* _Work order_:
Return every line from the records below with the string "pure".

Supplied data: Begin

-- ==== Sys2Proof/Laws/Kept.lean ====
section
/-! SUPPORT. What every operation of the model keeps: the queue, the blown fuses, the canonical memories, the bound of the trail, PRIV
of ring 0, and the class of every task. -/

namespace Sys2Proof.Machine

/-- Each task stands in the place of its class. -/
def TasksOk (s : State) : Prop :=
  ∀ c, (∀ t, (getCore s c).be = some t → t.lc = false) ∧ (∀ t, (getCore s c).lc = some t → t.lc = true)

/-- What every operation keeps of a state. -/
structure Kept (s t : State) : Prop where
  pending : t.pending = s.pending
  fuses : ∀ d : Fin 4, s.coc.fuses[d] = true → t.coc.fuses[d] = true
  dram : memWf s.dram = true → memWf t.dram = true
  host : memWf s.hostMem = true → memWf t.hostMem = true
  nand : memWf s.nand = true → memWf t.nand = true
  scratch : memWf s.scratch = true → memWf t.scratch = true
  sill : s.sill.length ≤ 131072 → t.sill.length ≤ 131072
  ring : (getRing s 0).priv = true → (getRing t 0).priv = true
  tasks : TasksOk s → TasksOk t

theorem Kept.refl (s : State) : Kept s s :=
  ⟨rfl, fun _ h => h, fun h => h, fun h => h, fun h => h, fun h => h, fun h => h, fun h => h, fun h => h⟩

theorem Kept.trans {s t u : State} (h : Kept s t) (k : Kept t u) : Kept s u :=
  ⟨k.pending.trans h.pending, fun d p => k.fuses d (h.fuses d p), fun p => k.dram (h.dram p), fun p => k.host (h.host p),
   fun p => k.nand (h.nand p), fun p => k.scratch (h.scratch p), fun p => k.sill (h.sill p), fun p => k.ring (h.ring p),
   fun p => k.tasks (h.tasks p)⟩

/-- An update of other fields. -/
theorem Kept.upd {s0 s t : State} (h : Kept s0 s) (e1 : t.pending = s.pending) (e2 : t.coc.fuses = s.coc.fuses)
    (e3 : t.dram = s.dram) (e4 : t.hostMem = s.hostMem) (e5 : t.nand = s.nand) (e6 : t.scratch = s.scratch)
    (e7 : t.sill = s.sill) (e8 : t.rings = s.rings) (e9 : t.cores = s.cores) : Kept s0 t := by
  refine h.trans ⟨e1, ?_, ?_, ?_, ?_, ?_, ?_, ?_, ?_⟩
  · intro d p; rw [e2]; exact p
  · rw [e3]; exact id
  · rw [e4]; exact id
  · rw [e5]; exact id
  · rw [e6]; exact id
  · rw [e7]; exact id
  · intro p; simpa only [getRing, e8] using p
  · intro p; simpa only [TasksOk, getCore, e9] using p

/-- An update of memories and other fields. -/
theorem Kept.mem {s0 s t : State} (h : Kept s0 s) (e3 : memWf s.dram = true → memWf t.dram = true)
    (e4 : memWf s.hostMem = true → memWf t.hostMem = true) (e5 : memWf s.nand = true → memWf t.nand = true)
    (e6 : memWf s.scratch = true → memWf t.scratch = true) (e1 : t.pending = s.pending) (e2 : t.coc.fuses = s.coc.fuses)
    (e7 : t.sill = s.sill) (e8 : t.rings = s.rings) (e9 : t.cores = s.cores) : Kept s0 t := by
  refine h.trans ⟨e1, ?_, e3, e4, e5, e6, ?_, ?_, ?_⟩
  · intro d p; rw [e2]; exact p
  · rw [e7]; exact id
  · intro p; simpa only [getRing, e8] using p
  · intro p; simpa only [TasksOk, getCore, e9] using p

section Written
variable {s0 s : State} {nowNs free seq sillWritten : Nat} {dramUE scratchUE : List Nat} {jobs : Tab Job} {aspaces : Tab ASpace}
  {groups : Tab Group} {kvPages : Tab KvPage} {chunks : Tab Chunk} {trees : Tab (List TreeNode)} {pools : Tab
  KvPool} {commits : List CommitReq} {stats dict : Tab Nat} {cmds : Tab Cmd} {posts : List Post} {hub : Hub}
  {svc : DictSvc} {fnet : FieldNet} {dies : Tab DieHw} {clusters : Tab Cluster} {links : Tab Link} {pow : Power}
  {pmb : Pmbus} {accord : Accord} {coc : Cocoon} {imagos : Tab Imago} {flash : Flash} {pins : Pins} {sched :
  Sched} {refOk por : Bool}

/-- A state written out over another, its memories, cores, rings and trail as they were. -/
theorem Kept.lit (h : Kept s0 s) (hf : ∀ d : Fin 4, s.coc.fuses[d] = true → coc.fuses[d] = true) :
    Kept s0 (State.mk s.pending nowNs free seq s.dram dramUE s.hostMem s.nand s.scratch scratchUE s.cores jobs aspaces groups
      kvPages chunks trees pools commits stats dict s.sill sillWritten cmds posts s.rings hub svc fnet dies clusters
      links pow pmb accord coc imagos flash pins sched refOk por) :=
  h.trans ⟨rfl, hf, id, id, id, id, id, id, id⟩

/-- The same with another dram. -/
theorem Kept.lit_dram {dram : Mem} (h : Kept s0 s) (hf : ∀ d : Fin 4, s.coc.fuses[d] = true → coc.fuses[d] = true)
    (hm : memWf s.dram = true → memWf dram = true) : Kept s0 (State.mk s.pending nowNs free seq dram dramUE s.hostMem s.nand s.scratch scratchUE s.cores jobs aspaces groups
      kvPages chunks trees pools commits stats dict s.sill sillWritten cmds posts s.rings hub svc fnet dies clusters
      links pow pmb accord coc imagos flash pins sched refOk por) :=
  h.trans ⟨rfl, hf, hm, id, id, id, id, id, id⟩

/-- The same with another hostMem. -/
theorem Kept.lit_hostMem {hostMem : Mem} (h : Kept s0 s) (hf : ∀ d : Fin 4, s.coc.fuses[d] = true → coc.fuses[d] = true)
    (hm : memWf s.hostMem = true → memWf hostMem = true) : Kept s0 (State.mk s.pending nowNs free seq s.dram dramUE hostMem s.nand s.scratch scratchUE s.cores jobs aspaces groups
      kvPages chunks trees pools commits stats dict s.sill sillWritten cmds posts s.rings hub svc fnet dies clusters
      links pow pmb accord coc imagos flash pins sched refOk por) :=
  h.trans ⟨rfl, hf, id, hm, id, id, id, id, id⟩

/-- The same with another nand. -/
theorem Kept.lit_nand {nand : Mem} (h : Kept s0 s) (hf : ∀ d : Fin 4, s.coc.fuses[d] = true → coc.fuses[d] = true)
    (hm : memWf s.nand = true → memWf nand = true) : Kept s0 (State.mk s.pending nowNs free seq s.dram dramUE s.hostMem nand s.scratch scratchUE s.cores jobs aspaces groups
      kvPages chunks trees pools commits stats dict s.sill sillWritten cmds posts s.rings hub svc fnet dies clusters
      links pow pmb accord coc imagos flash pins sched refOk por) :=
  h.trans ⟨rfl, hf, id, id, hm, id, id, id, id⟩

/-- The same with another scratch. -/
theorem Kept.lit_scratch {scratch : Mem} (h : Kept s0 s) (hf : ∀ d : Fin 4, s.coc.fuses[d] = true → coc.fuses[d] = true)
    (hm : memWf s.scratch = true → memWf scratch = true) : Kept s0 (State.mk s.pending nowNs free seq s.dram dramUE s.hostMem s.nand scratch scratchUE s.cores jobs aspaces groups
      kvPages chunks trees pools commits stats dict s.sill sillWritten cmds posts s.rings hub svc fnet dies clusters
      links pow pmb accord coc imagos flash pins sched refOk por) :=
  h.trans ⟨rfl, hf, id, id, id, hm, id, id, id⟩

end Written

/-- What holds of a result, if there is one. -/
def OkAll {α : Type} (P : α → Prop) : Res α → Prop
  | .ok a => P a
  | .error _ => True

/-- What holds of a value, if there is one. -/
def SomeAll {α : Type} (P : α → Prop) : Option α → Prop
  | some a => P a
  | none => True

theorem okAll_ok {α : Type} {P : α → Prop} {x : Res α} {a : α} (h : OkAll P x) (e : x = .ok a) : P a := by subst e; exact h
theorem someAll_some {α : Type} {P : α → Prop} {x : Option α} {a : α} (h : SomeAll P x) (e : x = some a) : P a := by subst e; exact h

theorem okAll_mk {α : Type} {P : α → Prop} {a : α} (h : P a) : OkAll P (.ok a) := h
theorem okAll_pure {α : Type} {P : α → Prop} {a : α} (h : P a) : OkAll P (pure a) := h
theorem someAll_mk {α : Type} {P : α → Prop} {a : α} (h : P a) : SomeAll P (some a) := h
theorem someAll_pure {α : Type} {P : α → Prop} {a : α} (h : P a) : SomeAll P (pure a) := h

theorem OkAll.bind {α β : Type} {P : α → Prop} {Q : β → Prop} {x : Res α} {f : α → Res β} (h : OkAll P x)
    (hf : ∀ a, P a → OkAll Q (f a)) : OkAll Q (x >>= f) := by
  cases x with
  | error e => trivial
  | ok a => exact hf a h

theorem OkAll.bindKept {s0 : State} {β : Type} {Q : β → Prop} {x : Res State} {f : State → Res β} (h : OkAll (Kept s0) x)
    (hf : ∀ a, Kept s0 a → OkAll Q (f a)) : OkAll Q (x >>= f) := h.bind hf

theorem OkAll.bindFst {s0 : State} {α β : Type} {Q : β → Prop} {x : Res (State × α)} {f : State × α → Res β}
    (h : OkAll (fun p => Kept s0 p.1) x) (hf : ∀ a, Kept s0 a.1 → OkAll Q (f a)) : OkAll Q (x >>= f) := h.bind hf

Supplied data: End

* _Answer box_:
theorem okAll_pure {α : Type} {P : α → Prop} {a : α} (h : P a) : OkAll P (pure a) := h
theorem someAll_pure {α : Type} {P : α → Prop} {a : α} (h : P a) : SomeAll P (pure a) := h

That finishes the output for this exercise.